Returns a TransformStream. The classic-style function takes (chunk, controller) and uses controller.enqueue(). Async and async-generator forms work the same as in the Node-style streams entry.

// 1-to-many fan-out (controller form, stateless)
const tagged = transform((chunk, controller) => {
  controller.enqueue({ kind: 'raw', value: chunk })
  controller.enqueue({ kind: 'upper', value: chunk.toString().toUpperCase() })
})

// Splitter: cross-chunk state is needed (a line can span chunks). The async
// generator form lets the buffer be a local variable; the classic controller
// form would need closure state plus a flush handler.
const splitter = transform(async function * (source) {
  let buf = ''
  for await (const chunk of source) {
    buf += chunk.toString()
    const lines = buf.split('\n')
    buf = lines.pop()
    for (const line of lines) yield line
  }
  if (buf) yield buf
})

// Async (1-to-1) with flush
const withTrailer = transform(
  async (chunk) => chunk.toString().toUpperCase(),
  (controller) => controller.enqueue('END')
)

// Pipe a fetch response through a transform
await response.body
  .pipeThrough(transform(async (chunk) => chunk))
  .pipeTo(destinationWritableStream)

Implementation notes

At the time of writing, Chromium hasn't shipped the cleanup hook that TransformStream would use to tear down an in-flight async generator on cancel.
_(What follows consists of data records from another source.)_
def State.modChan (s : State) (stack ch : Nat) (f : Chan → Chan) : State :=
  { s with chans := s.chans.set chanDefault (32 * stack + ch) (f (s.chan stack ch)) }

def State.die (s : State) (d : Nat) : Die := s.diesPw.get dieDefault d

def State.modDie (s : State) (d : Nat) (f : Die → Die) : State :=
  { s with diesPw := s.diesPw.set dieDefault d (f (s.die d)) }

/-- Send something out of the part (log entry 12, DESIGN CHOICE). -/
def State.emit (s : State) (o : Out) : State := { s with outbox := o :: s.outbox }

/-- A counter rises by a number that the spec does not give: a free value (log entry 10, DESIGN CHOICE). -/
def State.countFree (s : State) (p off : Nat) : State :=
  { s.modPage p (fun x => { x with work := (off, s.free) :: x.work }) with free := s.free + 1 }

/-- Take the next index of the model's free values (log entry 10, DESIGN CHOICE). -/
def State.takeFree (s : State) (k : Nat) : State := { s with free := s.free + k }

/-! ## Tasks and cores -/

/-- The task of a core with its data. -/
def State.coreTask (s : State) (n : Nat) : Option (Nat × Task) :=
  match (s.core n).task with
  | none => none
  | some t => (s.task t).map (fun x => (t.val, x))

def State.coreJob (s : State) (n : Nat) : Option Job := (s.coreTask n).bind (fun x => x.2.job)

/-- `b` of the core's task (R349); 0 outside a task. -/
def State.coreBase (s : State) (n : Nat) : Nat :=
  match s.coreTask n with
  | some (_, t) => t.base
  | none => 0

def Task.coreList (t : Task) : List Nat := (List.range t.cores).map (fun k => t.base + k)

/-- Reproducible (tournament) mode is in force for a core's job (R320). -/
def State.repro (s : State) (n : Nat) : Bool :=
  match s.coreJob n with
  | some j => j.repro
  | none => bit (s.reg pDEV 0x44) 0

/-! ## Notices (R362-R367) -/

/-- CRC-32C over bytes (R353): polynomial 0x1EDC6F41 reflected, start and final XOR all ones. -/
def crcStep (c : Nat) : Nat := if c % 2 = 1 then (c >>> 1) ^^^ 0x82F63B78 else c >>> 1

def crcByte (c : Nat) (b : Byte) : Nat :=
  let x := c ^^^ b.toNat
  crcStep (crcStep (crcStep (crcStep (crcStep (crcStep (crcStep (crcStep x)))))))

def crc32c (bs : List Byte) : Nat := (bs.foldl crcByte 0xFFFFFFFF) ^^^ 0xFFFFFFFF

/-- The 32 bytes of a notice (R362). -/
def Notice.bytes (n : Notice) (phase : Bool) : List Byte :=
  let body := [n.type, BitVec.ofNat 8 (boolNat phase + 2 * boolNat n.error)] ++ leBytes 2 n.ctx.toNat ++
    leBytes 8 n.time.toNat ++ leBytes 16 n.payload.toNat
  body ++ leBytes 4 (crc32c body)

/-- A ring holds size - 1 unread notices (R365). -/
def Ring.full (r : Ring) : Bool := decide (2 ^ r.log2 - 1 ≤ r.tail - r.head)

/-- Send an MSI-X message, or hold it pending where a mask is set (R366). -/
def State.sendVector (s : State) (v : Nat) : State :=
  if s.host.fnMask || s.host.vecMask.get (fun _ => true) v then
    s.modHost (fun h => { h with pba := if h.pba.contains v then h.pba else v :: h.pba })
  else (s.count pNTC 0x108 1).emit (.msix v)

/-- Write a notice into a ring that has room, and its vector after it if the ring is armed (R365, R366). -/
def State.ringWrite (s : State) (r : Nat) (n : Notice) : State :=
  match s.ring r with
  | none => s
  | some x =>
    let i := x.tail % 2 ^ x.log2
    let phase := (x.tail / 2 ^ x.log2) % 2 == 0
    let s := (s.emit (.notice r i phase n)).count pNTC 0x100 1
    let fire := x.msix && x.armed
    let s := s.setRing r (some { x with tail := x.tail + 1, armed := x.armed && !fire })
    if fire then s.sendVector x.vector.val else s

/-- The OVERFLOW notice of a ring (R363, R367). -/
def overflowNotice (x : Ring) (time : Word64) : Notice :=
  { type := 7, error := false, ctx := 0xFFFF, time := time,
    payload := BitVec.ofNat 128 (x.dropped % 2 ^ 32 + x.types.toNat * 2 ^ 32) }

/-- Write what a ring is owed while it has room: OVERFLOW first, then its backlog in order (R367). -/
def State.drainRing (fuel : Nat) (s : State) (r : Nat) : State :=
  match fuel with
  | 0 => s
  | fuel + 1 =>
    match s.ring r with
    | none => { s with host := { s.host with backlog := s.host.backlog.filter (fun e => e.1 != r) } }
    | some x =>
      if x.full || !s.host.busMaster then s
      else if 0 < x.dropped then
        State.drainRing fuel ((s.setRing r (some { x with dropped := 0, types := 0 })).ringWrite r
          (overflowNotice x s.time)) r
      else
        match s.host.backlog.find? (fun e => e.1 == r) with
        | none => s
        | some e =>
          State.drainRing fuel
            (({ s with host := { s.host with backlog := s.host.backlog.erase e } }).ringWrite r e.2) r

/-- Is any PAGE_ERR bit of the page set? -/
def State.errClear (s : State) (p : Nat) : Bool := (s.page p).err == 0

/-- The PAGE_ID of a page (R453, R454). -/
def pageId (p : Nat) : Nat :=
  match pageBlk p with
  | some (b, i) => i * 65536 + b.type
  | none => 0

/-- The context a page's events concern: that of the core's task, for a per-core page. -/
def State.pageCtx (s : State) (p : Nat) : Option Nat :=
  match pageBlk p with
  | some (b, i) => if b.perCore then (s.coreTask i).map (fun x => x.2.ctx.toNat) else none
  | none => none

/-- The core number a fault code carries (R363): task-relative for a per-core page, else 0 (log entry 24, DEDUCED). -/
def State.pageCore (s : State) (p : Nat) : Nat :=
  match pageBlk p with
  | some (b, i) => if b.perCore then i - s.coreBase i else 0
  | none => 0

/-- The fault code of an event (R363). -/
def State.faultCode (s : State) (p bitNo : Nat) : Word :=
  match pageBlk p with
  | some (b, _) => word (bitNo + b.type % 256 * 256 + s.pageCore p % 64 * 65536 + (b.evClass bitNo).code * 4194304)
  | none => 0

/-- Append an entry to the fault log on the FLT page (R380, R395). LOG_WRAP is set when the entry had not been read;
it makes no log entry of its own (log entry 25, DEDUCED). -/
def State.logEntry (s : State) (code : Word) (ctx : Nat) (id : Nat) : State :=
  let i := (s.reg pFLT 0x58).toNat % 64
  let at_ := 0x400 + 16 * i
  let wrap := s.faultUnread.contains i
  let s := (((s.setReg pFLT at_ (s.time.extractLsb' 0 32)).setReg pFLT (at_ + 4) (s.time.extractLsb' 32 32)).setReg pFLT
    (at_ + 8) (word (code.toNat % 2 ^ 24 + ctx % 256 * 2 ^ 24))).setReg pFLT (at_ + 12) (word id)
  let s := (s.setReg pFLT 0x58 (word ((i + 1) % 64)))
  let s := { s with faultUnread := if wrap then s.faultUnread else i :: s.faultUnread }
  if wrap then
    s.modPage pFLT (fun x => { x with
      err := x.err ||| (1#32 <<< eLOG_WRAP),
      info0 := if x.err == 0 then word (eLOG_WRAP * 65536) else x.info0,
      info1 := if x.err == 0 then s.faultCode pFLT eLOG_WRAP else x.info1 })
  else s

/-- Place a notice: in the ring if it has room and owes nothing older, else in the backlog of 4,096; a notice that fits
neither is dropped, counted against its ring, and raises NOTICE_DROP (R367). -/
def State.putNotice (s : State) (r : Nat) (n : Notice) : State :=
  let s := s.drainRing 4098 r
  match s.ring r with
  | none => s
  | some x =>
    if !x.full && s.host.busMaster && x.dropped == 0 && !(s.host.backlog.any (fun e => e.1 == r)) then s.ringWrite r n
    else if s.host.backlog.length < 4096 then
      let s := s.modHost (fun h => { h with backlog := h.backlog ++ [(r, n)] })
      let s := s.count pNTC 0x118 1
      let peak := bits (s.reg pNTC 0x4C) 28 16
      s.setReg pNTC 0x4C (word (max peak s.host.backlog.length * 65536))
    else
      let s := s.setRing r (some { x with dropped := x.dropped + 1,
                                          types := x.types ||| (1#8 <<< (n.type.toNat - 1)) })
      let s := s.count pNTC 0x110 1
      let fresh := s.errClear pNTC
      let s := s.modPage pNTC (fun g => { g with
        err := g.err ||| (1#32 <<< eNOTICE_DROP),
        info0 := if fresh then word (n.type.toNat * 2 ^ 24 + eNOTICE_DROP * 65536 + r % 4096) else g.info0,
        info1 := if fresh then word x.tail else g.info1 })
      s.logEntry (s.faultCode pNTC eNOTICE_DROP) 0xFF (pageId pNTC)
Without a workaround, calling reader.cancel() on a browser-side pipeline would leave your async function * suspended and its finally block would never run. The web entry handles this for you:

  • Backpressure works in both directions through pipeThrough.
  • Cancelling the consumer or aborting the producer cleans up your generator (its finally runs) and errors the other side.
  • Same behaviour in browsers, Node.js, Deno, Bun, and Cloudflare Workers.

One thing to note: transform(asyncGenFn) returns a { readable, writable } pair rather than a TransformStream instance. pipeThrough and pipeTo accept it identically.